4. Eliminating the fundamental, in theory easy at the time of recording, had in practice to be done live—that is, by means of an adequate filter that could be inserted into the listening circuit. The intermodulation coefficient of magnetic tape does not, in fact, allow effective filtering out of the fundamental in a recorded sound above 40 dB, whereas we wanted to go to 50 dB. The efficiency of our device was monitored by a reference microphone positioned in front of the loudspeakers, in the premises where the listening was taking place.
5. Findings. The question may be asked why we did not make a direct comparison between the pitch of the filtered and the homologous unfiltered sounds: the reason is that actual experiments of this type gave only very varied results, which were difficult to interpret. This may be because the change of timbre that accompanies the elimination of the fundamental, and varies according to the instrumental origin of the sound, disrupts the perception of pitch in an unpredictable manner. Whatever the case may be, the use of sinusoidal reference sounds seemed to us to resolve the difficulty by giving the ear a fixed reference point valid as much for unfiltered as for filtered sounds. It should be noted that the choice of sinusoidal sounds as “benchmarks” is not obligatory but for convenience. We intend, moreover, to go back over all our experiments later on with reference sounds that will themselves be instrumental.11
Under these conditions we should expect to obtain two categories of findings:
1. The breakdown of the answers for the sixty-four “unfiltered” sounds in effect gives us an insight into the question: “To what extent is the (perceived) pitch of a harmonic sound (such as is found in traditional music) linked to the pitch of a sinusoidal sound with a frequency that is in simple relationship with the fundamental?”

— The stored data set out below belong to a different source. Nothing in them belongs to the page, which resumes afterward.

/-- A Note-Off (R67, R68, R58, R45): on an open, unmasked key its Release is queued from the key's reserve at its
target, raised to the last taken target and to now when past, it is the own Release of each queued strike of the key
that has none yet (R80; log entry 10), and the key is closed; otherwise the Note-Off is discarded in silence. The
payload is the note as sent and the target, most significant byte first (R56). In Running what is due is then handed
over at once, a past Release with it (R75; `DueActionsAreHandedOver`; log entry 4). -/
def Obligations.NoteOffsRelease : Prop :=
  (∀ note t3 t2 t1 t0 : Byte, noteOffFields? [note, t3, t2, t1, t0] = some (note.toNat, t3 ++ t2 ++ t1 ++ t0)) ∧
  (∀ (k : Key) (time : PT) (a : Action),
    (∀ st, a.body = .strike st none → st.key = k →
      giveRelease k time a = { a with body := .strike st (some time) }) ∧
    ((∀ st, a.body = .strike st none → st.key ≠ k) → giveRelease k time a = a)) ∧
  ∀ (s : State) (tag : Byte) (p : List Byte) (note : Nat) (target : PT), AtFrame s →
    inPerformance s = true → noteOffFields? p = some (note, target) →
    let e : State := { s with link := { s.link with badCount := 0 } }
    let key : Int := (note : Int) + s.tables.config.transpose
    let taken := fun (e' : State) =>
      intakeNoteOff note target e = e' ∧ exec (.noteOff tag p) s = .next (railService (dueNow e')) ∧
        (NoneDue e' → AfterService e' (railService (dueNow e')))
    (∀ k : Key, key = k.val + 1 → s.tables.config.replayEnable = true → (s.tables.keyMap[k]).channel ≠ 0 →
      ((s.tables.keyMap[k]).role = .replay ∨ (s.tables.keyMap[k]).role = .both) → (s.queue.intake[k]).isOpen = true →
      let raised := match (s.queue.intake[k]).last with
        | none => target
        | some last => if earlier target last then last else target
      let time := if earlier raised s.clock.pt then s.clock.pt else raised
      taken
        (wake
          { e with
            queue :=
              { s.queue with
                actions :=
                  insertAction s.clock.pt ⟨time, s.queue.nextOrder, .release k (s.tables.keyMap[k]).channel false⟩
                    (s.queue.actions.map (giveRelease k time))
                intake := s.queue.intake.set k.val ⟨false, (s.queue.intake[k]).last⟩ k.isLt
                nextOrder := s.queue.nextOrder + 1 } })) ∧
    (key < 1 ∨ 88 < key ∨
        (∃ k : Key, key = k.val + 1 ∧
          (s.tables.config.replayEnable = false ∨ (s.tables.keyMap[k]).channel = 0 ∨
            (s.tables.keyMap[k]).role = .capture ∨ (s.tables.keyMap[k]).role = .muted ∨
            (s.queue.intake[k]).isOpen = false)) →
      taken e)

/-- A Pedal Target (R71, R58, R45): with room its action is queued P before its target, at now when that is past, its
position held to 0..1023; without room it is dropped and sets QueueFull; with replay off it is not queued. The payload
is the pedal, the target and the position, most significant byte first (R56). In Running what is due is then handed over
at once, a past action with it (R75; `DueActionsAreHandedOver`; log entry 4). -/
def Obligations.PedalTargetsAreQueued : Prop :=
  (∀ (p : Pedal) (pedal t3 t2 t1 t0 x1 x0 : Byte), pedal.toNat = p.val + 1 →
    pedalTargetFields? [pedal, t3, t2, t1, t0, x1, x0] =
      some ⟨p, t3 ++ t2 ++ t1 ++ t0, x1.toNat * 256 + x0.toNat⟩) ∧
  ∀ (s : State) (tag : Byte) (p : List Byte) (f : PedalTargetFields), AtFrame s →
    inPerformance s = true → pedalTargetFields? p = some f → QueueBounded s →
    let e : State := { s with link := { s.link with badCount := 0 } }
    let time := placed s.clock.pt f.target (ptUnits (s.tables.pedal[f.pedal]).lead)
    let queued : State :=
      wake
        { e with
          queue :=
            { s.queue with
              actions :=
                insertAction s.clock.pt ⟨time, s.queue.nextOrder, .pedal f.pedal (min f.position 1023)⟩ s.queue.actions
              nextOrder := s.queue.nextOrder + 1 } }
    let taken := fun (e' : State) =>
      intakePedal f e = e' ∧ exec (.pedalTarget tag p) s = .next (railService (dueNow e')) ∧
        (NoneDue e' → AfterService e' (railService (dueNow e')))
    (s.tables.config.replayEnable = true → s.queue.actions.length + openKeys s.queue < 512 → taken queued) ∧
    (s.tables.config.replayEnable = true → s.queue.actions.length + openKeys s.queue = 512 →
      taken { e with sticky := { s.sticky with queueFull := true } }) ∧
    (s.tables.config.replayEnable = false → taken e)

/-! ## Control requests (01, 10) -/

/-- A request of a wrong Length is answered Invalid and has no other effect (R5, R33, R36, R158, R180). That a Clock
Latch answered Invalid carries PT 0, and a Stop answered Invalid the last flush count, is read from R180 by inference
(log entry 8). A frame of unknown Kind is answered Unknown with its Kind and Tag and has no other effect (R178). Any
request, and any frame of unknown Kind, met at a frame in Locked while 16 or more Responses are pending has no effect
but that of a good frame on the count of bad ones (R179; log entry 7). The refusals by part state change nothing but the
pending Responses (R6, R7, R8, R9, R16, R18). -/
def Obligations.RequestsNotTaken : Prop :=
  (∀ (s : State) (tag : Byte) (p : List Byte), RequestTaken s →
    (p.length ≠ 8 → exec (.configure tag p) s = .next (answered ⟨0x10, tag, .invalid, .plain⟩ s)) ∧
    (p ≠ [] →
      exec (.start tag p) s = .next (answered ⟨0x11, tag, .invalid, .plain⟩ s) ∧
      exec (.hold tag p) s = .next (answered ⟨0x12, tag, .invalid, .plain⟩ s) ∧
      exec (.resume tag p) s = .next (answered ⟨0x13, tag, .invalid, .plain⟩ s) ∧
      exec (.stop tag p) s = .next (answered ⟨0x14, tag, .invalid, .flush s.queue.lastFlush⟩ s) ∧
      exec (.restart tag p) s = .next (answered ⟨0x15, tag, .invalid, .plain⟩ s) ∧
      exec (.clearErrors tag p) s = .next (answered ⟨0x16, tag, .invalid, .plain⟩ s) ∧
      exec (.clockLatch tag p) s = .next (answered ⟨0x18, tag, .invalid, .clock 0⟩ s)) ∧
    (p.length ≠ 4 → exec (.clockSet tag p) s = .next (answered ⟨0x17, tag, .invalid, .plain⟩ s)) ∧
    (p.length ≠ 3 → exec (.tableRead tag p) s = .next (answered ⟨0x21, tag, .invalid, .read 0 0⟩ s)) ∧
    (p.length ≠ 2 → exec (.calibrateQuick tag p) s = .next (answered ⟨0x22, tag, .invalid, .plain⟩ s)) ∧
    (p.length ≠ 7 → exec (.calibrateSweep tag p) s = .next (answered ⟨0x23, tag, .invalid, .plain⟩ s))) ∧
  (∀ (s : State) (tag kind : Byte) (p : List Byte), AtFrame s →
    (s.link.responses.length < 16 →
      exec (.unknown kind tag p) s = .next (answered ⟨kind, tag, .unknown, .plain⟩ s)) ∧
    (16 ≤ s.link.responses.length →
      ∀ c ∈ requestFrames tag kind p, exec c s = .next { s with link := { s.link with badCount := 0 } })) ∧
  ∀ (s : State) (tag : Byte) (p4 p8 : List Byte), RequestTaken s → p4.length = 4 → p8.length = 8 →
    let reply := fun (kind : Byte) (code : RespCode) => answered ⟨kind, tag, code, .plain⟩ s
    (s.clock.part = .unconfigured →
      exec (.start tag []) s = .next (reply 0x11 .notConfigured) ∧
      exec (.hold tag []) s = .next (reply 0x12 .notConfigured) ∧
      exec (.resume tag []) s = .next (reply 0x13 .notConfigured) ∧
      exec (.stop tag []) s = .next (answered ⟨0x14, tag, .notConfigured, .flush s.queue.lastFlush⟩ s) ∧
      exec (.clockSet tag p4) s = .next (reply 0x17 .notConfigured)) ∧
    (s.clock.part = .stopped →
      exec (.hold tag []) s = .next (reply 0x12 .busy) ∧ exec (.resume tag []) s = .next (reply 0x13 .busy)) ∧
    (inPerformance s = true ∨ s.clock.part = .faulted →
      exec (.configure tag p8) s = .next (reply 0x10 .busy) ∧ exec (.start tag []) s = .next (reply 0x11 .busy) ∧
      exec (.clockSet tag p4) s = .next (reply 0x17 .busy)) ∧
    (s.clock.part = .faulted →
      exec (.hold tag []) s = .next (reply 0x12 .busy) ∧ exec (.resume tag []) s = .next (reply 0x13 .busy)) ∧
    (s.clock.part = .held → exec (.hold tag []) s = .next (reply 0x12 .done)) ∧
    (s.clock.part = .running → exec (.resume tag []) s = .next (reply 0x13 .done))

2. Comparing these answers with the answers for the corresponding filtered sounds gives us an insight, although indirectly, into the question: “Do an unfiltered and a filtered sound have the same pitch?”
To ensure maximum reliability in the interpretation of the results, we took the following precautions:
(a) Seventeen of the twenty-two people tested linked musical unison (even perceived pitch) with physical “unison” (equality of frequency) in more than 90 percent of cases, which is in conformity with the most general hypothesis. The other five people were not considered to have had the usual conditioning, and their answers were disregarded.
(b) As the listening sessions were relatively long and, most important, boring, we wanted to be sure that the quality of the answers was not affected by tiredness: we could detect no variation in fatigue levels between the beginning and the end of the sessions.
(c) Finally, we checked that the position of the participant in the listening room did not affect the perception of pitch of filtered sounds (we feared phenomena such as intermodulation, which are liable to “restore” the fundamental artificially) by comparing the answers of a control person who moved from place to place during one sequence, repeated several times.
The findings shown in section 10.6 are from the experiment carried out and interpreted in accordance with the directions above.